• _Task prompt_: Within the following material, tally each line that contains the string "width". Give the tally only.

• _Data records_:

-- ==== Sys2Proof/Machine/Regs.lean ====
section
/-! DEFINITION. The register maps of the spec as data: every register by the name its map gives it (without its index letter), the place, width and reset value of each, and every field with its access code. The maps stand in R22 to R25, R31, R97, R98, R111, R129 to R131, R159 to R162, R191, R192, R228, R229, R233, R239, R251, R281 to R284, R310 to R313, R337 to R340, R376, R377, R406, R428, R454, R461 and R497; the block bases in R227. -/

namespace Sys2Proof.Machine

/-- The access codes of R10. -/
inductive Access where
  | RO | RW | W1C | WO | RC
  deriving DecidableEq, Repr

/-- The register blocks of R227. -/
inductive RegBlock where
  | HUB | MBX | FBK | TCK | CRN | PWR | ECC | SEQ | EDG | LNK
  deriving DecidableEq, Repr

/-- Every register of the register maps, by the name the map gives it. -/
inductive RegName where
  | HUB_WDT_CTL
  | HUB_WDT_KICK
  | HUB_WDT_LEFT
  | HUB_CORE_STAT
  | HUB_CORE_RELEASE
  | HUB_CORE_EVT
  | HUB_PART
  | SEQ_MX_CTL
  | SEQ_MX_STAT
  | SEQ_MX_EVT
  | SEQ_MX_LSUM
  | SEQ_MX_SRCNT
  | SEQ_MX_NFCNT
  | SEQ_MX_PASS
  | SEQ_MX_ROWS
  | SEQ_TRB_LAYERF
  | SEQ_TRB_LAYERB
  | HUB_RCP_BASE
  | HUB_TRB_CFG
  | HUB_TRB_STAT
  | HUB_TRB_EVT
  | HUB_LOSS_REPORT
  | HUB_SPIKE_MEAN
  | HUB_SPIKE_VAR
  | HUB_SPIKE_STEPS
  | HUB_TRB_SKIPS
  | HUB_RCP_APPLY
  | HUB_TRB_ANSWER
  | HUB_TRB_TABLE
  | HUB_SCL_BASE
  | SEQ_ILV_CTL
  | SEQ_ILV_BASE
  | SEQ_ILV_POS
  | SEQ_ILV_WAITF
  | SEQ_ILV_WAITB
  | SEQ_ROW_STAT
  | SEQ_ROW_SPILLCNT
  | SEQ_STH_LIMIT
  | SEQ_STH_USED
  | SEQ_STH_PEAK
  | SEQ_STH_TAGS
  | SEQ_STH_SPILLG
  | SEQ_STH_SPILLCNT
  | SEQ_STH_EVT
  | HUB_STH_SPILLBASE
  | HUB_STH_SPILLSZ
  | HUB_STH_SPILLUSED
  | HUB_STH_SPILLPEAK
  | HUB_STH_PLAN
  | SEQ_STAT
  | SEQ_PC_F
  | SEQ_PC_B
  | SEQ_TRAP_CAUSE
  | SEQ_TRAP_PC
  | SEQ_TRAP_INFO
  | SEQ_WAIT_LIMIT
  | SEQ_TOK
  | HUB_ID
  | HUB_WIN
  | HUB_MEM_STAT
  | HUB_MEM_TOP
  | HUB_CHT
  | HUB_WBE_LIST
  | SEQ_DMA_STAT
  | SEQ_DMA_ERRADDR
  | SEQ_DMA_BYTES
  | SEQ_DMA_HALTS
  | ECC_SCR_CTL
  | ECC_SCR_ADDR
  | ECC_SCR_LEN
  | ECC_SCR_REC
  | ECC_SCR_STAT
  | ECC_SCR_GO
  | ECC_CECNT
  | ECC_UECNT
  | ECC_POISONCNT
  | ECC_RTRYCNT
  | ECC_STEST_STAT
  | ECC_STEST_CLU
  | ECC_RET_STAT
  | ECC_RET_CTL
  | FBK_CTL
  | FBK_STAT
  | FBK_COUNT
  | FBK_LOST
  | FBK_BASE
  | FBK_RDIDX
  | FBK_RDDATA
  | LNK_STATION
  | LNK_E2E_TMO
  | LNK_ROUTE_MISS
  | LNK_LATEACK
  | LNK_PCFG
  | LNK_PSTAT
  | LNK_PEER
  | LNK_PEVT
  | LNK_REPLAY
  | LNK_DROP
  | LNK_FECCOR
  | LNK_TXBYTES
  | LNK_RXBYTES
  | LNK_BARCFG
  | LNK_BARST
  | LNK_BAR_MARGIN
  | LNK_BAR_LATE
  | LNK_BAR_DISC
  | LNK_VBARCFG
  | LNK_VBARST
  | LNK_RTE
  | TCK_NOW
  | TCK_CTL
  | TCK_PERIOD
  | TCK_STAT
  | TCK_UNLOCKS
  | TCK_LAT
  | HUB_RED_TABLE
  | HUB_RED_STAT
  | LNK_RED_TMO
  | LNK_RED_STAT
  | LNK_RED_EVT
  | LNK_RED_RERUNS
  | LNK_RED_BF16CNT
  | LNK_RED_DIGBAD
  | LNK_RED_CLOSED
  | LNK_RED_ELEMS
  | CRN_CTL
  | CRN_STAT
  | CRN_EPOCH
  | CRN_ARRIVED
  | CRN_CMD
  | CRN_EVT
  | CRN_ARG
  | CRN_PT
  | CRN_CKAREA
  | CRN_CKSIZE
  | CRN_CKSTAT
  | CRN_CKEPOCH
  | CRN_MIRAREA
  | CRN_BUDDY
  | CRN_MIRSTAT
  | CRN_BUDDYADDR
  | CRN_DSTR
  | CRN_RNG
  | CRN_COMMIT_TMO
  | CRN_REST
  | CRN_JOB
  | PWR_CAP
  | PWR_GOV_STAT
  | PWR_VCFG
  | PWR_DROOP_CFG
  | PWR_DROOP_CNT
  | PWR_TOK_STAT
  | PWR_TOK_GRANT
  | PWR_TOK_REFILL
  | PWR_BAR_OFFSET
  | PWR_DOM_CMD
  | PWR_DOM_STAT
  | PWR_EVT
  | PWR_RESTART
  | PWR_THERM
  | PWR_STOP_STAT
  | PWR_IDLE
  | PWR_VF
  | PWR_DOM
  | PWR_MEM
  | PWR_SAMP
  | PWR_ACCT_CORE
  | PWR_ACCT_DMA
  | PWR_ACCT_LINK
  | PWR_ACCT_RED
  | PWR_ACCT_UPD
  | PWR_POOL
  | PWR_TOTAL
  | PWR_IN
  | PWR_EREP_ADDR
  | MBX_PUT
  | MBX_DATA
  | MBX_PEEK
  | MBX_STAT
  | MBX_EVT
  | MBX_LOST
  | MBX_QCNT
  | MBX_MER_CFG
  | MBX_MER_STAT
  | MBX_MER_TXFR
  | MBX_MER_RXFR
  | MBX_MER_CRCERR
  | MBX_MER_RESEND
  | MBX_MER_MBXTMO
  | MBX_SESS_STAT
  | MBX_SESS_TAG
  | MBX_DB_RING
  | MBX_DB_PEND
  | HUB_BOOT_STAT
  | HUB_BOOT_TIME
  | HUB_RESET
  | HUB_FW_STAT
  | HUB_FW_CMD
  | HUB_FW_SRC
  | HUB_FW_LEN
  | HUB_FW_VER
  | HUB_FW_SVN
  | HUB_MEAS
  | HUB_CLK_STAT
  | HUB_ALERT
  deriving DecidableEq, Repr

/-- One field of a register: bits hi down to lo. -/
structure Fld where
  reg : RegName
  hi : Nat
  lo : Nat
  deriving DecidableEq, Repr

/-- Where a register lies in its block (R227): offset of index 0, distance of consecutive indices, number of indices, width in bits, number of instances of the block that hold it. -/
structure RegPlace where
  block : RegBlock
  off : Nat
  stride : Nat
  count : Nat
  width : Nat
  insts : Nat
  deriving DecidableEq, Repr

/-- The offset tables of the register maps. -/
def regPlace : RegName → RegPlace
  | .HUB_WDT_CTL => ⟨.HUB, 0x400, 0x10, 4, 32, 1⟩
  | .HUB_WDT_KICK => ⟨.HUB, 0x404, 0x10, 4, 32, 1⟩
  | .HUB_WDT_LEFT => ⟨.HUB, 0x408, 0x10, 4, 32, 1⟩
  | .HUB_CORE_STAT => ⟨.HUB, 0x40C, 0x10, 4, 32, 1⟩
  | .HUB_CORE_RELEASE => ⟨.HUB, 0x440, 0x0, 1, 32, 1⟩
  | .HUB_CORE_EVT => ⟨.HUB, 0x444, 0x0, 1, 32, 1⟩
  | .HUB_PART => ⟨.HUB, 0x500, 0x8, 8, 64, 1⟩
  | .SEQ_MX_CTL => ⟨.SEQ, 0x800, 0x40, 4, 32, 32⟩
  | .SEQ_MX_STAT => ⟨.SEQ, 0x804, 0x40, 4, 32, 32⟩
  | .SEQ_MX_EVT => ⟨.SEQ, 0x808, 0x40, 4, 32, 32⟩
  | .SEQ_MX_LSUM => ⟨.SEQ, 0x80C, 0x40, 4, 32, 32⟩
  | .SEQ_MX_SRCNT => ⟨.SEQ, 0x810, 0x40, 4, 32, 32⟩
  | .SEQ_MX_NFCNT => ⟨.SEQ, 0x814, 0x40, 4, 32, 32⟩
  | .SEQ_MX_PASS => ⟨.SEQ, 0x818, 0x40, 4, 64, 32⟩
  | .SEQ_MX_ROWS => ⟨.SEQ, 0x820, 0x40, 4, 64, 32⟩
  | .SEQ_TRB_LAYERF => ⟨.SEQ, 0xA00, 0x0, 1, 32, 32⟩
  | .SEQ_TRB_LAYERB => ⟨.SEQ, 0xA04, 0x0, 1, 32, 32⟩
  | .HUB_RCP_BASE => ⟨.HUB, 0x600, 0x40, 8, 64, 1⟩
  | .HUB_TRB_CFG => ⟨.HUB, 0x608, 0x40, 8, 32, 1⟩
  | .HUB_TRB_STAT => ⟨.HUB, 0x60C, 0x40, 8, 32, 1⟩
  | .HUB_TRB_EVT => ⟨.HUB, 0x610, 0x40, 8, 32, 1⟩
  | .HUB_LOSS_REPORT => ⟨.HUB, 0x614, 0x40, 8, 32, 1⟩
  | .HUB_SPIKE_MEAN => ⟨.HUB, 0x618, 0x40, 8, 32, 1⟩
  | .HUB_SPIKE_VAR => ⟨.HUB, 0x61C, 0x40, 8, 32, 1⟩
  | .HUB_SPIKE_STEPS => ⟨.HUB, 0x620, 0x40, 8, 32, 1⟩
  | .HUB_TRB_SKIPS => ⟨.HUB, 0x624, 0x40, 8, 32, 1⟩
  | .HUB_RCP_APPLY => ⟨.HUB, 0x628, 0x40, 8, 32, 1⟩
  | .HUB_TRB_ANSWER => ⟨.HUB, 0x62C, 0x40, 8, 32, 1⟩
  | .HUB_TRB_TABLE => ⟨.HUB, 0x630, 0x40, 8, 64, 1⟩
  | .HUB_SCL_BASE => ⟨.HUB, 0x638, 0x40, 8, 64, 1⟩
  | .SEQ_ILV_CTL => ⟨.SEQ, 0xB00, 0x0, 1, 32, 32⟩
  | .SEQ_ILV_BASE => ⟨.SEQ, 0xB08, 0x0, 1, 64, 32⟩
  | .SEQ_ILV_POS => ⟨.SEQ, 0xB10, 0x0, 1, 32, 32⟩
  | .SEQ_ILV_WAITF => ⟨.SEQ, 0xB18, 0x0, 1, 64, 32⟩
  | .SEQ_ILV_WAITB => ⟨.SEQ, 0xB20, 0x0, 1, 64, 32⟩
  | .SEQ_ROW_STAT => ⟨.SEQ, 0xB40, 0x0, 1, 32, 32⟩
  | .SEQ_ROW_SPILLCNT => ⟨.SEQ, 0xB44, 0x0, 1, 32, 32⟩
  | .SEQ_STH_LIMIT => ⟨.SEQ, 0xB80, 0x0, 1, 32, 32⟩
  | .SEQ_STH_USED => ⟨.SEQ, 0xB84, 0x0, 1, 32, 32⟩
  | .SEQ_STH_PEAK => ⟨.SEQ, 0xB88, 0x0, 1, 32, 32⟩
  | .SEQ_STH_TAGS => ⟨.SEQ, 0xB8C, 0x0, 1, 32, 32⟩
  | .SEQ_STH_SPILLG => ⟨.SEQ, 0xB90, 0x0, 1, 32, 32⟩
  | .SEQ_STH_SPILLCNT => ⟨.SEQ, 0xB94, 0x0, 1, 32, 32⟩
  | .SEQ_STH_EVT => ⟨.SEQ, 0xB98, 0x0, 1, 32, 32⟩
  | .HUB_STH_SPILLBASE => ⟨.HUB, 0x800, 0x20, 8, 64, 1⟩
  | .HUB_STH_SPILLSZ => ⟨.HUB, 0x808, 0x20, 8, 32, 1⟩
  | .HUB_STH_SPILLUSED => ⟨.HUB, 0x80C, 0x20, 8, 32, 1⟩
  | .HUB_STH_SPILLPEAK => ⟨.HUB, 0x810, 0x20, 8, 32, 1⟩
  | .HUB_STH_PLAN => ⟨.HUB, 0x814, 0x20, 8, 32, 1⟩
  | .SEQ_STAT => ⟨.SEQ, 0x4, 0x0, 1, 32, 32⟩
  | .SEQ_PC_F => ⟨.SEQ, 0x8, 0x0, 1, 64, 32⟩
  | .SEQ_PC_B => ⟨.SEQ, 0x10, 0x0, 1, 64, 32⟩
  | .SEQ_TRAP_CAUSE => ⟨.SEQ, 0x20, 0x0, 1, 32, 32⟩
  | .SEQ_TRAP_PC => ⟨.SEQ, 0x28, 0x0, 1, 64, 32⟩
  | .SEQ_TRAP_INFO => ⟨.SEQ, 0x30, 0x0, 1, 64, 32⟩
  | .SEQ_WAIT_LIMIT => ⟨.SEQ, 0x38, 0x0, 1, 32, 32⟩
  | .SEQ_TOK => ⟨.SEQ, 0x100, 0x4, 256, 32, 32⟩
  | .HUB_ID => ⟨.HUB, 0x0, 0x0, 1, 32, 1⟩
  | .HUB_WIN => ⟨.HUB, 0x900, 0x10, 8, 64, 1⟩
  | .HUB_MEM_STAT => ⟨.HUB, 0xB00, 0x0, 1, 32, 1⟩
  | .HUB_MEM_TOP => ⟨.HUB, 0xB08, 0x0, 1, 64, 1⟩
  | .HUB_CHT => ⟨.HUB, 0xC00, 0x4, 256, 32, 1⟩
  | .HUB_WBE_LIST => ⟨.HUB, 0xA00, 0x10, 8, 64, 1⟩
  | .SEQ_DMA_STAT => ⟨.SEQ, 0xC00, 0x20, 4, 32, 32⟩
  | .SEQ_DMA_ERRADDR => ⟨.SEQ, 0xC08, 0x20, 4, 64, 32⟩
  | .SEQ_DMA_BYTES => ⟨.SEQ, 0xC10, 0x20, 4, 64, 32⟩
  | .SEQ_DMA_HALTS => ⟨.SEQ, 0xC18, 0x20, 4, 32, 32⟩
  | .ECC_SCR_CTL => ⟨.ECC, 0x0, 0x0, 1, 32, 1⟩
  | .ECC_SCR_ADDR => ⟨.ECC, 0x8, 0x0, 1, 64, 1⟩
  | .ECC_SCR_LEN => ⟨.ECC, 0x10, 0x0, 1, 64, 1⟩
  | .ECC_SCR_REC => ⟨.ECC, 0x18, 0x0, 1, 64, 1⟩
  | .ECC_SCR_STAT => ⟨.ECC, 0x20, 0x0, 1, 32, 1⟩
  | .ECC_SCR_GO => ⟨.ECC, 0x24, 0x0, 1, 32, 1⟩
  | .ECC_CECNT => ⟨.ECC, 0x30, 0x0, 1, 64, 1⟩
  | .ECC_UECNT => ⟨.ECC, 0x38, 0x0, 1, 64, 1⟩
  | .ECC_POISONCNT => ⟨.ECC, 0x40, 0x0, 1, 64, 1⟩
  | .ECC_RTRYCNT => ⟨.ECC, 0x48, 0x0, 1, 64, 1⟩
  | .ECC_STEST_STAT => ⟨.ECC, 0x50, 0x0, 1, 32, 1⟩
  | .ECC_STEST_CLU => ⟨.ECC, 0x54, 0x0, 1, 32, 1⟩
  | .ECC_RET_STAT => ⟨.ECC, 0x60, 0x0, 1, 32, 1⟩
  | .ECC_RET_CTL => ⟨.ECC, 0x64, 0x0, 1, 32, 1⟩
  | .FBK_CTL => ⟨.FBK, 0x0, 0x0, 1, 32, 1⟩
  | .FBK_STAT => ⟨.FBK, 0x4, 0x0, 1, 32, 1⟩
  | .FBK_COUNT => ⟨.FBK, 0x8, 0x0, 1, 64, 1⟩
  | .FBK_LOST => ⟨.FBK, 0x10, 0x0, 1, 32, 1⟩
  | .FBK_BASE => ⟨.FBK, 0x18, 0x0, 1, 64, 1⟩
  | .FBK_RDIDX => ⟨.FBK, 0x20, 0x0, 1, 32, 1⟩
  | .FBK_RDDATA => ⟨.FBK, 0x40, 0x4, 8, 32, 1⟩
  | .LNK_STATION => ⟨.LNK, 0x0, 0x0, 1, 32, 4⟩
  | .LNK_E2E_TMO => ⟨.LNK, 0x8, 0x0, 1, 32, 4⟩
  | .LNK_ROUTE_MISS => ⟨.LNK, 0x10, 0x0, 1, 32, 4⟩
  | .LNK_LATEACK => ⟨.LNK, 0x14, 0x0, 1, 32, 4⟩
  | .LNK_PCFG => ⟨.LNK, 0x100, 0x40, 6, 32, 4⟩
  | .LNK_PSTAT => ⟨.LNK, 0x104, 0x40, 6, 32, 4⟩
  | .LNK_PEER => ⟨.LNK, 0x108, 0x40, 6, 32, 4⟩
  | .LNK_PEVT => ⟨.LNK, 0x10C, 0x40, 6, 32, 4⟩
  | .LNK_REPLAY => ⟨.LNK, 0x110, 0x40, 6, 32, 4⟩
  | .LNK_DROP => ⟨.LNK, 0x114, 0x40, 6, 32, 4⟩
  | .LNK_FECCOR => ⟨.LNK, 0x118, 0x40, 6, 64, 4⟩
  | .LNK_TXBYTES => ⟨.LNK, 0x120, 0x40, 6, 64, 4⟩
  | .LNK_RXBYTES => ⟨.LNK, 0x128, 0x40, 6, 64, 4⟩
  | .LNK_BARCFG => ⟨.LNK, 0x400, 0x8, 64, 64, 1⟩
  | .LNK_BARST => ⟨.LNK, 0x600, 0x4, 64, 32, 1⟩
  | .LNK_BAR_MARGIN => ⟨.LNK, 0x700, 0x0, 1, 32, 1⟩
  | .LNK_BAR_LATE => ⟨.LNK, 0x704, 0x0, 1, 32, 1⟩
  | .LNK_BAR_DISC => ⟨.LNK, 0x708, 0x0, 1, 32, 1⟩
  | .LNK_VBARCFG => ⟨.LNK, 0x740, 0x8, 8, 64, 1⟩
  | .LNK_VBARST => ⟨.LNK, 0x780, 0x4, 8, 32, 1⟩
  | .LNK_RTE => ⟨.LNK, 0x40000, 0x4, 65536, 32, 4⟩
  | .TCK_NOW => ⟨.TCK, 0x0, 0x0, 1, 64, 1⟩
  | .TCK_CTL => ⟨.TCK, 0x8, 0x0, 1, 32, 1⟩
  | .TCK_PERIOD => ⟨.TCK, 0xC, 0x0, 1, 32, 1⟩
  | .TCK_STAT => ⟨.TCK, 0x10, 0x0, 1, 32, 1⟩
  | .TCK_UNLOCKS => ⟨.TCK, 0x14, 0x0, 1, 32, 1⟩
  | .TCK_LAT => ⟨.TCK, 0x100, 0x4, 24, 32, 1⟩
  | .HUB_RED_TABLE => ⟨.HUB, 0x1000, 0x10, 8, 64, 1⟩
  | .HUB_RED_STAT => ⟨.HUB, 0x1008, 0x10, 8, 32, 1⟩
  | .LNK_RED_TMO => ⟨.LNK, 0x800, 0x0, 1, 32, 1⟩
  | .LNK_RED_STAT => ⟨.LNK, 0x804, 0x0, 1, 32, 4⟩
  | .LNK_RED_EVT => ⟨.LNK, 0x808, 0x0, 1, 32, 4⟩
  | .LNK_RED_RERUNS => ⟨.LNK, 0x80C, 0x0, 1, 32, 4⟩
  | .LNK_RED_BF16CNT => ⟨.LNK, 0x810, 0x0, 1, 32, 4⟩
  | .LNK_RED_DIGBAD => ⟨.LNK, 0x814, 0x0, 1, 32, 4⟩
  | .LNK_RED_CLOSED => ⟨.LNK, 0x818, 0x0, 1, 64, 4⟩
  | .LNK_RED_ELEMS => ⟨.LNK, 0x820, 0x0, 1, 64, 4⟩
  | .CRN_CTL => ⟨.CRN, 0x0, 0x100, 8, 32, 1⟩
  | .CRN_STAT => ⟨.CRN, 0x4, 0x100, 8, 32, 1⟩
  | .CRN_EPOCH => ⟨.CRN, 0x8, 0x100, 8, 64, 1⟩
  | .CRN_ARRIVED => ⟨.CRN, 0x10, 0x100, 8, 64, 1⟩
  | .CRN_CMD => ⟨.CRN, 0x18, 0x100, 8, 32, 1⟩
  | .CRN_EVT => ⟨.CRN, 0x1C, 0x100, 8, 32, 1⟩
  | .CRN_ARG => ⟨.CRN, 0x20, 0x100, 8, 64, 1⟩
  | .CRN_PT => ⟨.CRN, 0x28, 0x100, 8, 64, 1⟩
  | .CRN_CKAREA => ⟨.CRN, 0x30, 0x100, 8, 64, 1⟩
  | .CRN_CKSIZE => ⟨.CRN, 0x38, 0x100, 8, 32, 1⟩
  | .CRN_CKSTAT => ⟨.CRN, 0x3C, 0x100, 8, 32, 1⟩
  | .CRN_CKEPOCH => ⟨.CRN, 0x40, 0x100, 8, 64, 1⟩
  | .CRN_MIRAREA => ⟨.CRN, 0x48, 0x100, 8, 64, 1⟩
  | .CRN_BUDDY => ⟨.CRN, 0x50, 0x100, 8, 32, 1⟩
  | .CRN_MIRSTAT => ⟨.CRN, 0x54, 0x100, 8, 32, 1⟩
  | .CRN_BUDDYADDR => ⟨.CRN, 0x58, 0x100, 8, 64, 1⟩
  | .CRN_DSTR => ⟨.CRN, 0x60, 0x100, 8, 64, 1⟩
  | .CRN_RNG => ⟨.CRN, 0x68, 0x100, 8, 64, 1⟩
  | .CRN_COMMIT_TMO => ⟨.CRN, 0x70, 0x100, 8, 32, 1⟩
  | .CRN_REST => ⟨.CRN, 0x74, 0x100, 8, 32, 1⟩
  | .CRN_JOB => ⟨.CRN, 0x78, 0x100, 8, 64, 1⟩
  | .PWR_CAP => ⟨.PWR, 0x0, 0x0, 1, 32, 1⟩
  | .PWR_GOV_STAT => ⟨.PWR, 0x4, 0x0, 1, 32, 1⟩
  | .PWR_VCFG => ⟨.PWR, 0x8, 0x0, 1, 32, 1⟩
  | .PWR_DROOP_CFG => ⟨.PWR, 0xC, 0x0, 1, 32, 1⟩
  | .PWR_DROOP_CNT => ⟨.PWR, 0x10, 0x0, 1, 32, 1⟩
  | .PWR_TOK_STAT => ⟨.PWR, 0x14, 0x0, 1, 32, 1⟩
  | .PWR_TOK_GRANT => ⟨.PWR, 0x18, 0x0, 1, 64, 1⟩
  | .PWR_TOK_REFILL => ⟨.PWR, 0x20, 0x0, 1, 64, 1⟩
  | .PWR_BAR_OFFSET => ⟨.PWR, 0x28, 0x0, 1, 32, 1⟩
  | .PWR_DOM_CMD => ⟨.PWR, 0x30, 0x0, 1, 64, 1⟩
  | .PWR_DOM_STAT => ⟨.PWR, 0x38, 0x0, 1, 64, 1⟩
  | .PWR_EVT => ⟨.PWR, 0x40, 0x0, 1, 32, 1⟩
  | .PWR_RESTART => ⟨.PWR, 0x44, 0x0, 1, 32, 1⟩
  | .PWR_THERM => ⟨.PWR, 0x48, 0x0, 1, 32, 1⟩
  | .PWR_STOP_STAT => ⟨.PWR, 0x50, 0x0, 1, 32, 1⟩
  | .PWR_IDLE => ⟨.PWR, 0x58, 0x0, 1, 32, 1⟩
  | .PWR_VF => ⟨.PWR, 0x100, 0x4, 8, 32, 1⟩
  | .PWR_DOM => ⟨.PWR, 0x1000, 0x8, 50, 64, 1⟩
  | .PWR_MEM => ⟨.PWR, 0x1200, 0x8, 8, 64, 1⟩
  | .PWR_SAMP => ⟨.PWR, 0x1300, 0x4, 50, 32, 1⟩
  | .PWR_ACCT_CORE => ⟨.PWR, 0x2000, 0x40, 8, 64, 1⟩
  | .PWR_ACCT_DMA => ⟨.PWR, 0x2008, 0x40, 8, 64, 1⟩
  | .PWR_ACCT_LINK => ⟨.PWR, 0x2010, 0x40, 8, 64, 1⟩
  | .PWR_ACCT_RED => ⟨.PWR, 0x2018, 0x40, 8, 64, 1⟩
  | .PWR_ACCT_UPD => ⟨.PWR, 0x2020, 0x40, 8, 64, 1⟩
  | .PWR_POOL => ⟨.PWR, 0x2400, 0x0, 1, 64, 1⟩
  | .PWR_TOTAL => ⟨.PWR, 0x2408, 0x0, 1, 64, 1⟩
  | .PWR_IN => ⟨.PWR, 0x2410, 0x0, 1, 64, 1⟩
  | .PWR_EREP_ADDR => ⟨.PWR, 0x3000, 0x8, 8, 64, 1⟩
  | .MBX_PUT => ⟨.MBX, 0x0, 0x20, 64, 64, 1⟩
  | .MBX_DATA => ⟨.MBX, 0x8, 0x20, 64, 64, 1⟩
  | .MBX_PEEK => ⟨.MBX, 0x10, 0x20, 64, 64, 1⟩
  | .MBX_STAT => ⟨.MBX, 0x18, 0x20, 64, 32, 1⟩
  | .MBX_EVT => ⟨.MBX, 0x800, 0x0, 1, 32, 1⟩
  | .MBX_LOST => ⟨.MBX, 0x804, 0x0, 1, 32, 1⟩
  | .MBX_QCNT => ⟨.MBX, 0x808, 0x4, 8, 32, 1⟩
  | .MBX_MER_CFG => ⟨.MBX, 0x1000, 0x0, 1, 32, 1⟩
  | .MBX_MER_STAT => ⟨.MBX, 0x1004, 0x0, 1, 32, 1⟩
  | .MBX_MER_TXFR => ⟨.MBX, 0x1008, 0x0, 1, 64, 1⟩
  | .MBX_MER_RXFR => ⟨.MBX, 0x1010, 0x0, 1, 64, 1⟩
  | .MBX_MER_CRCERR => ⟨.MBX, 0x1018, 0x0, 1, 32, 1⟩
  | .MBX_MER_RESEND => ⟨.MBX, 0x101C, 0x0, 1, 32, 1⟩
  | .MBX_MER_MBXTMO => ⟨.MBX, 0x1020, 0x0, 1, 32, 1⟩
  | .MBX_SESS_STAT => ⟨.MBX, 0x1100, 0x8, 16, 32, 1⟩
  | .MBX_SESS_TAG => ⟨.MBX, 0x1104, 0x8, 16, 32, 1⟩
  | .MBX_DB_RING => ⟨.MBX, 0x2000, 0x8, 32, 64, 1⟩
  | .MBX_DB_PEND => ⟨.MBX, 0x2100, 0x8, 32, 64, 1⟩
  | .HUB_BOOT_STAT => ⟨.HUB, 0x1100, 0x0, 1, 32, 1⟩
  | .HUB_BOOT_TIME => ⟨.HUB, 0x1108, 0x0, 1, 64, 1⟩
  | .HUB_RESET => ⟨.HUB, 0x1110, 0x0, 1, 32, 1⟩
  | .HUB_FW_STAT => ⟨.HUB, 0x1114, 0x0, 1, 32, 1⟩
  | .HUB_FW_CMD => ⟨.HUB, 0x1118, 0x0, 1, 32, 1⟩
  | .HUB_FW_SRC => ⟨.HUB, 0x1120, 0x0, 1, 64, 1⟩
  | .HUB_FW_LEN => ⟨.HUB, 0x1128, 0x0, 1, 32, 1⟩
  | .HUB_FW_VER => ⟨.HUB, 0x112C, 0x0, 1, 32, 1⟩
  | .HUB_FW_SVN => ⟨.HUB, 0x1130, 0x0, 1, 32, 1⟩
  | .HUB_MEAS => ⟨.HUB, 0x1140, 0x8, 8, 64, 1⟩
  | .HUB_CLK_STAT => ⟨.HUB, 0x1200, 0x0, 1, 32, 1⟩
  | .HUB_ALERT => ⟨.HUB, 0x1300, 0x0, 1, 32, 1⟩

• _Response to this task_: 3